@[simp] theorem respond_construction : (respond v s).construction = s.construction := rfl
@[simp] theorem respond_platform : (respond v s).platform = s.platform := rfl
@[simp] theorem respond_rxValid : (respond v s).rxValid = s.rxValid := rfl
@[simp] theorem respond_txValid : (respond v s).txValid = s.txValid := rfl
@[simp] theorem respond_teValid : (respond v s).teValid = s.teValid := rfl
@[simp] theorem respond_tePin : (respond v s).tePin = s.tePin := rfl
@[simp] theorem respond_baud : (respond v s).baud = s.baud := rfl
@[simp] theorem respond_period : (respond v s).period = s.period := rfl
@[simp] theorem respond_rxEnabled : (respond v s).rxEnabled = s.rxEnabled := rfl
@[simp] theorem respond_intTxEnabled : (respond v s).intTxEnabled = s.intTxEnabled := rfl
@[simp] theorem respond_lineOut : (respond v s).lineOut = s.lineOut := rfl
@[simp] theorem respond_handler : (respond v s).handler = s.handler := rfl
@[simp] theorem respond_rxIdx : (respond v s).rxIdx = s.rxIdx := rfl
@[simp] theorem respond_rxAcc : (respond v s).rxAcc = s.rxAcc := rfl
@[simp] theorem respond_rxRef : (respond v s).rxRef = s.rxRef := rfl
@[simp] theorem respond_head : (respond v s).head = s.head := rfl
@[simp] theorem respond_tail : (respond v s).tail = s.tail := rfl
@[simp] theorem respond_overflow : (respond v s).overflow = s.overflow := rfl
@[simp] theorem respond_buf : (respond v s).buf = s.buf := rfl
@[simp] theorem respond_txPos : (respond v s).txPos = s.txPos := rfl
@[simp] theorem respond_txT0 : (respond v s).txT0 = s.txT0 := rfl
@[simp] theorem respond_txSave : (respond v s).txSave = s.txSave := rfl
@[simp] theorem respond_txByte : (respond v s).txByte = s.txByte := rfl
@[simp] theorem respond_txLevel : (respond v s).txLevel = s.txLevel := rfl
@[simp] theorem respond_teLevel : (respond v s).teLevel = s.teLevel := rfl
@[simp] theorem respond_intSuspend : (respond v s).intSuspend = s.intSuspend := rfl
@[simp] theorem respond_busy : (respond v s).busy = s.busy := rfl
@[simp] theorem respond_resp : (respond v s).resp = v := rfl
@[simp] theorem respond_outputs : (respond v s).outputs = s.outputs ++ [.response v] := rfl
@[simp] theorem respond_cycle : (respond v s).cycle = s.cycle := rfl
@[simp] theorem respond_rxIn : (respond v s).rxIn = s.rxIn := rfl
@[simp] theorem respond_platformMask : (respond v s).platformMask = s.platformMask := rfl
@[simp] theorem respond_edgeLatch : (respond v s).edgeLatch = s.edgeLatch := rfl
@[simp] theorem respond_schedule : (respond v s).schedule = s.schedule := rfl
@[simp] theorem respond_destroyed : (respond v s).destroyed = s.destroyed := rfl
@[simp] theorem respond_refusal : (respond v s).refusal = s.refusal := rfl
@[simp] theorem respond_oneWire : (respond v s).oneWire = s.oneWire := rfl
@[simp] theorem respond_rxPinValid : (respond v s).rxPinValid = s.rxPinValid := rfl
@[simp] theorem respond_txPinValid : (respond v s).txPinValid = s.txPinValid := rfl
@[simp] theorem respond_suspended : (respond v s).suspended = s.suspended := rfl
@[simp] theorem respond_gateOpen : (respond v s).gateOpen = s.gateOpen := rfl
@[simp] theorem respond_txDrive : (respond v s).txDrive = s.txDrive := rfl
@[simp] theorem respond_teDrive : (respond v s).teDrive = s.teDrive := rfl
@[simp] theorem respond_teClash (p : PinId) : (respond v s).teClash p = s.teClash p := rfl
@[simp] theorem respond_ringCount : ringCount (respond v s) = ringCount s := rfl
@[simp] theorem respond_contents : contents (respond v s) = contents s := rfl

end respond

section driveTx
variable (l : Bool) (s : State)

@[simp] theorem driveTx_construction : (driveTx l s).construction = s.construction := rfl
@[simp] theorem driveTx_platform : (driveTx l s).platform = s.platform := rfl
@[simp] theorem driveTx_rxValid : (driveTx l s).rxValid = s.rxValid := rfl
@[simp] theorem driveTx_txValid : (driveTx l s).txValid = s.txValid := rfl
@[simp] theorem driveTx_teValid : (driveTx l s).teValid = s.teValid := rfl
@[simp] theorem driveTx_tePin : (driveTx l s).tePin = s.tePin := rfl
@[simp] theorem driveTx_baud : (driveTx l s).baud = s.baud := rfl
@[simp] theorem driveTx_period : (driveTx l s).period = s.period := rfl
@[simp] theorem driveTx_rxEnabled : (driveTx l s).rxEnabled = s.rxEnabled := rfl
@[simp] theorem driveTx_intTxEnabled : (driveTx l s).intTxEnabled = s.intTxEnabled := rfl
@[simp] theorem driveTx_lineOut : (driveTx l s).lineOut = s.lineOut := rfl
@[simp] theorem driveTx_handler : (driveTx l s).handler = s.handler := rfl
@[simp] theorem driveTx_rxIdx : (driveTx l s).rxIdx = s.rxIdx := rfl
@[simp] theorem driveTx_rxAcc : (driveTx l s).rxAcc = s.rxAcc := rfl
@[simp] theorem driveTx_rxRef : (driveTx l s).rxRef = s.rxRef := rfl
@[simp] theorem driveTx_head : (driveTx l s).head = s.head := rfl
@[simp] theorem driveTx_tail : (driveTx l s).tail = s.tail := rfl
@[simp] theorem driveTx_overflow : (driveTx l s).overflow = s.overflow := rfl
@[simp] theorem driveTx_buf : (driveTx l s).buf = s.buf := rfl
@[simp] theorem driveTx_txPos : (driveTx l s).txPos = s.txPos := rfl
@[simp] theorem driveTx_txT0 : (driveTx l s).txT0 = s.txT0 := rfl
@[simp] theorem driveTx_txSave : (driveTx l s).txSave = s.txSave := rfl
@[simp] theorem driveTx_txByte : (driveTx l s).txByte = s.txByte := rfl
@[simp] theorem driveTx_txLevel : (driveTx l s).txLevel = l := rfl
@[simp] theorem driveTx_teLevel : (driveTx l s).teLevel = s.teLevel := rfl
@[simp] theorem driveTx_intSuspend : (driveTx l s).intSuspend = s.intSuspend := rfl
@[simp] theorem driveTx_busy : (driveTx l s).busy = s.busy := rfl
@[simp] theorem driveTx_resp : (driveTx l s).resp = s.resp := rfl
@[simp] theorem driveTx_outputs : (driveTx l s).outputs = s.outputs ++ [.drive s.construction.txPin l s.cycle] := rfl
@[simp] theorem driveTx_cycle : (driveTx l s).cycle = s.cycle := rfl
@[simp] theorem driveTx_rxIn : (driveTx l s).rxIn = s.rxIn := rfl
@[simp] theorem driveTx_platformMask : (driveTx l s).platformMask = s.platformMask := rfl
@[simp] theorem driveTx_edgeLatch : (driveTx l s).edgeLatch = s.edgeLatch := rfl
@[simp] theorem driveTx_schedule : (driveTx l s).schedule = s.schedule := rfl
@[simp] theorem driveTx_destroyed : (driveTx l s).destroyed = s.destroyed := rfl
@[simp] theorem driveTx_refusal : (driveTx l s).refusal = s.refusal := rfl
@[simp] theorem driveTx_oneWire : (driveTx l s).oneWire = s.oneWire := rfl
@[simp] theorem driveTx_rxPinValid : (driveTx l s).rxPinValid = s.rxPinValid := rfl
@[simp] theorem driveTx_txPinValid : (driveTx l s).txPinValid = s.txPinValid := rfl
@[simp] theorem driveTx_suspended : (driveTx l s).suspended = s.suspended := rfl
@[simp] theorem driveTx_gateOpen : (driveTx l s).gateOpen = s.gateOpen := rfl
@[simp] theorem driveTx_txDrive : (driveTx l s).txDrive = s.txDrive := rfl
@[simp] theorem driveTx_teDrive : (driveTx l s).teDrive = s.teDrive := rfl
@[simp] theorem driveTx_teClash (p : PinId) : (driveTx l s).teClash p = s.teClash p := rfl
@[simp] theorem driveTx_ringCount : ringCount (driveTx l s) = ringCount s := rfl
@[simp] theorem driveTx_contents : contents (driveTx l s) = contents s := rfl

end driveTx

section driveTe
variable (l : Bool) (s : State)

@[simp] theorem driveTe_construction : (driveTe l s).construction = s.construction := rfl
@[simp] theorem driveTe_platform : (driveTe l s).platform = s.platform := rfl
@[simp] theorem driveTe_rxValid : (driveTe l s).rxValid = s.rxValid := rfl
@[simp] theorem driveTe_txValid : (driveTe l s).txValid = s.txValid := rfl
@[simp] theorem driveTe_teValid : (driveTe l s).teValid = s.teValid := rfl
@[simp] theorem driveTe_tePin : (driveTe l s).tePin = s.tePin := rfl
@[simp] theorem driveTe_baud : (driveTe l s).baud = s.baud := rfl
@[simp] theorem driveTe_period : (driveTe l s).period = s.period := rfl
@[simp] theorem driveTe_rxEnabled : (driveTe l s).rxEnabled = s.rxEnabled := rfl
@[simp] theorem driveTe_intTxEnabled : (driveTe l s).intTxEnabled = s.intTxEnabled := rfl
@[simp] theorem driveTe_lineOut : (driveTe l s).lineOut = s.lineOut := rfl
@[simp] theorem driveTe_handler : (driveTe l s).handler = s.handler := rfl
@[simp] theorem driveTe_rxIdx : (driveTe l s).rxIdx = s.rxIdx := rfl
@[simp] theorem driveTe_rxAcc : (driveTe l s).rxAcc = s.rxAcc := rfl
@[simp] theorem driveTe_rxRef : (driveTe l s).rxRef = s.rxRef := rfl
@[simp] theorem driveTe_head : (driveTe l s).head = s.head := rfl
@[simp] theorem driveTe_tail : (driveTe l s).tail = s.tail := rfl
@[simp] theorem driveTe_overflow : (driveTe l s).overflow = s.overflow := rfl
@[simp] theorem driveTe_buf : (driveTe l s).buf = s.buf := rfl
@[simp] theorem driveTe_txPos : (driveTe l s).txPos = s.txPos := rfl
@[simp] theorem driveTe_txT0 : (driveTe l s).txT0 = s.txT0 := rfl
@[simp] theorem driveTe_txSave : (driveTe l s).txSave = s.txSave := rfl
@[simp] theorem driveTe_txByte : (driveTe l s).txByte = s.txByte := rfl
@[simp] theorem driveTe_txLevel : (driveTe l s).txLevel = s.txLevel := rfl
@[simp] theorem driveTe_teLevel : (driveTe l s).teLevel = l := rfl
@[simp] theorem driveTe_intSuspend : (driveTe l s).intSuspend = s.intSuspend := rfl
@[simp] theorem driveTe_busy : (driveTe l s).busy = s.busy := rfl
@[simp] theorem driveTe_resp : (driveTe l s).resp = s.resp := rfl
@[simp] theorem driveTe_outputs : (driveTe l s).outputs = s.outputs ++ [.drive s.tePin l s.cycle] := rfl
@[simp] theorem driveTe_cycle : (driveTe l s).cycle = s.cycle := rfl
@[simp] theorem driveTe_rxIn : (driveTe l s).rxIn = s.rxIn := rfl
@[simp] theorem driveTe_platformMask : (driveTe l s).platformMask = s.platformMask := rfl
@[simp] theorem driveTe_edgeLatch : (driveTe l s).edgeLatch = s.edgeLatch := rfl
@[simp] theorem driveTe_schedule : (driveTe l s).schedule = s.schedule := rfl
@[simp] theorem driveTe_destroyed : (driveTe l s).destroyed = s.destroyed := rfl
@[simp] theorem driveTe_refusal : (driveTe l s).refusal = s.refusal := rfl
@[simp] theorem driveTe_oneWire : (driveTe l s).oneWire = s.oneWire := rfl
@[simp] theorem driveTe_rxPinValid : (driveTe l s).rxPinValid = s.rxPinValid := rfl
@[simp] theorem driveTe_txPinValid : (driveTe l s).txPinValid = s.txPinValid := rfl
@[simp] theorem driveTe_suspended : (driveTe l s).suspended = s.suspended := rfl
@[simp] theorem driveTe_gateOpen : (driveTe l s).gateOpen = s.gateOpen := rfl
@[simp] theorem driveTe_txDrive : (driveTe l s).txDrive = s.txDrive := rfl
@[simp] theorem driveTe_teDrive : (driveTe l s).teDrive = s.teDrive := rfl
@[simp] theorem driveTe_teClash (p : PinId) : (driveTe l s).teClash p = s.teClash p := rfl
@[simp] theorem driveTe_ringCount : ringCount (driveTe l s) = ringCount s := rfl
@[simp] theorem driveTe_contents : contents (driveTe l s) = contents s := rfl

end driveTe

section setSuspend
variable (l : Bool) (s : State)

@[simp] theorem setSuspend_construction : (setSuspend l s).construction = s.construction := rfl
@[simp] theorem setSuspend_platform : (setSuspend l s).platform = s.platform := rfl
@[simp] theorem setSuspend_rxValid : (setSuspend l s).rxValid = s.rxValid := rfl
@[simp] theorem setSuspend_txValid : (setSuspend l s).txValid = s.txValid := rfl
@[simp] theorem setSuspend_teValid : (setSuspend l s).teValid = s.teValid := rfl
@[simp] theorem setSuspend_tePin : (setSuspend l s).tePin = s.tePin := rfl
@[simp] theorem setSuspend_baud : (setSuspend l s).baud = s.baud := rfl
@[simp] theorem setSuspend_period : (setSuspend l s).period = s.period := rfl
@[simp] theorem setSuspend_rxEnabled : (setSuspend l s).rxEnabled = s.rxEnabled := rfl
@[simp] theorem setSuspend_intTxEnabled : (setSuspend l s).intTxEnabled = s.intTxEnabled := rfl
@[simp] theorem setSuspend_lineOut : (setSuspend l s).lineOut = s.lineOut := rfl
@[simp] theorem setSuspend_handler : (setSuspend l s).handler = s.handler := rfl
@[simp] theorem setSuspend_rxIdx : (setSuspend l s).rxIdx = s.rxIdx := rfl
@[simp] theorem setSuspend_rxAcc : (setSuspend l s).rxAcc = s.rxAcc := rfl
@[simp] theorem setSuspend_rxRef : (setSuspend l s).rxRef = s.rxRef := rfl
@[simp] theorem setSuspend_head : (setSuspend l s).head = s.head := rfl
@[simp] theorem setSuspend_tail : (setSuspend l s).tail = s.tail := rfl
@[simp] theorem setSuspend_overflow : (setSuspend l s).overflow = s.overflow := rfl
@[simp] theorem setSuspend_buf : (setSuspend l s).buf = s.buf := rfl
@[simp] theorem setSuspend_txPos : (setSuspend l s).txPos = s.txPos := rfl
@[simp] theorem setSuspend_txT0 : (setSuspend l s).txT0 = s.txT0 := rfl
@[simp] theorem setSuspend_txSave : (setSuspend l s).txSave = s.txSave := rfl
@[simp] theorem setSuspend_txByte : (setSuspend l s).txByte = s.txByte := rfl
@[simp] theorem setSuspend_txLevel : (setSuspend l s).txLevel = s.txLevel := rfl
@[simp] theorem setSuspend_teLevel : (setSuspend l s).teLevel = s.teLevel := rfl
@[simp] theorem setSuspend_intSuspend : (setSuspend l s).intSuspend = l := rfl
@[simp] theorem setSuspend_busy : (setSuspend l s).busy = s.busy := rfl
@[simp] theorem setSuspend_resp : (setSuspend l s).resp = s.resp := rfl
@[simp] theorem setSuspend_outputs : (setSuspend l s).outputs = s.outputs ++ [.suspend l s.cycle] := rfl
@[simp] theorem setSuspend_cycle : (setSuspend l s).cycle = s.cycle := rfl
@[simp] theorem setSuspend_rxIn : (setSuspend l s).rxIn = s.rxIn := rfl
@[simp] theorem setSuspend_platformMask : (setSuspend l s).platformMask = s.platformMask := rfl
@[simp] theorem setSuspend_edgeLatch : (setSuspend l s).edgeLatch = s.edgeLatch := rfl
@[simp] theorem setSuspend_schedule : (setSuspend l s).schedule = s.schedule := rfl
@[simp] theorem setSuspend_destroyed : (setSuspend l s).destroyed = s.destroyed := rfl
@[simp] theorem setSuspend_refusal : (setSuspend l s).refusal = s.refusal := rfl
@[simp] theorem setSuspend_oneWire : (setSuspend l s).oneWire = s.oneWire := rfl
@[simp] theorem setSuspend_rxPinValid : (setSuspend l s).rxPinValid = s.rxPinValid := rfl
@[simp] theorem setSuspend_txPinValid : (setSuspend l s).txPinValid = s.txPinValid := rfl
@[simp] theorem setSuspend_txDrive : (setSuspend l s).txDrive = s.txDrive := rfl
@[simp] theorem setSuspend_teDrive : (setSuspend l s).teDrive = s.teDrive := rfl
@[simp] theorem setSuspend_teClash (p : PinId) : (setSuspend l s).teClash p = s.teClash p := rfl
@[simp] theorem setSuspend_ringCount : ringCount (setSuspend l s) = ringCount s := rfl
@[simp] theorem setSuspend_contents : contents (setSuspend l s) = contents s := rfl
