-- ==== Sys2Proof/Laws/PerInstr.lean ====
section
/-! SUPPORT. Facts about every instruction as a word, one lemma a constructor. -/

namespace Sys2Proof.Laws.WordShape

/-- The operand field an instruction is encoded with leaves its format's reserved bits 0 (R71, R75), and the decoder
assembles the same instruction from it (R72). -/
def Statement (i : Instr) : Prop :=
  i.argument &&& i.mnemonic.format.reserved = 0#24 ∧ i.mnemonic.withArgument i.argument = i

theorem begin (baud : Rate) : Statement (.begin baud) := ⟨BitVec.and_zero, rfl⟩
theorem baudRate : Statement .baudRate := ⟨rfl, rfl⟩
theorem setTransmitEnablePin (pin : PinId) : Statement (.setTransmitEnablePin pin) :=
  ⟨setWidth_and_high pin, congrArg Instr.setTransmitEnablePin (extract_setWidth pin)⟩
theorem enableIntTx (on : Bool) : Statement (.enableIntTx on) := by cases on <;> exact ⟨rfl, rfl⟩
theorem available : Statement .available := ⟨rfl, rfl⟩
theorem peek : Statement .peek := ⟨rfl, rfl⟩
theorem read : Statement .read := ⟨rfl, rfl⟩
theorem flush : Statement .flush := ⟨rfl, rfl⟩
theorem write (byte : Byte) : Statement (.write byte) :=
  ⟨setWidth_and_high byte, congrArg Instr.write (extract_setWidth byte)⟩
theorem valid : Statement .valid := ⟨rfl, rfl⟩
theorem enableRx (on : Bool) : Statement (.enableRx on) := by cases on <;> exact ⟨rfl, rfl⟩
theorem enableTx (on : Bool) : Statement (.enableTx on) := by cases on <;> exact ⟨rfl, rfl⟩
theorem overflow : Statement .overflow := ⟨rfl, rfl⟩
theorem onReceive (handler : HandlerId) : Statement (.onReceive handler) := ⟨BitVec.and_zero, rfl⟩
theorem listen : Statement .listen := ⟨rfl, rfl⟩
theorem endRx : Statement .endRx := ⟨rfl, rfl⟩
theorem isListening : Statement .isListening := ⟨rfl, rfl⟩
theorem stopListening : Statement .stopListening := ⟨rfl, rfl⟩
theorem poll : Statement .poll := ⟨rfl, rfl⟩

end Sys2Proof.Laws.WordShape
end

___

- ACTIVITY -
In the data above, retype exactly and only the lines between the one holding "(driveTe l s).edgeLatch = s.edgeLatch := rfl" and the one holding "(driveTe l s).txDrive = s.txDrive := rfl", inclusive.

- RESPONSE AREA -
@[simp] theorem driveTe_edgeLatch : (driveTe l s).edgeLatch = s.edgeLatch := rfl
@[simp] theorem driveTe_schedule : (driveTe l s).schedule = s.schedule := rfl
@[simp] theorem driveTe_destroyed : (driveTe l s).destroyed = s.destroyed := rfl
@[simp] theorem driveTe_refusal : (driveTe l s).refusal = s.refusal := rfl
@[simp] theorem driveTe_oneWire : (driveTe l s).oneWire = s.oneWire := rfl
@[simp] theorem driveTe_rxPinValid : (driveTe l s).rxPinValid = s.rxPinValid := rfl
@[simp] theorem driveTe_txPinValid : (driveTe l s).txPinValid = s.txPinValid := rfl
@[simp] theorem driveTe_suspended : (driveTe l s).suspended = s.suspended := rfl
@[simp] theorem driveTe_gateOpen : (driveTe l s).gateOpen = s.gateOpen := rfl
@[simp] theorem driveTe_txDrive : (driveTe l s).txDrive = s.txDrive := rfl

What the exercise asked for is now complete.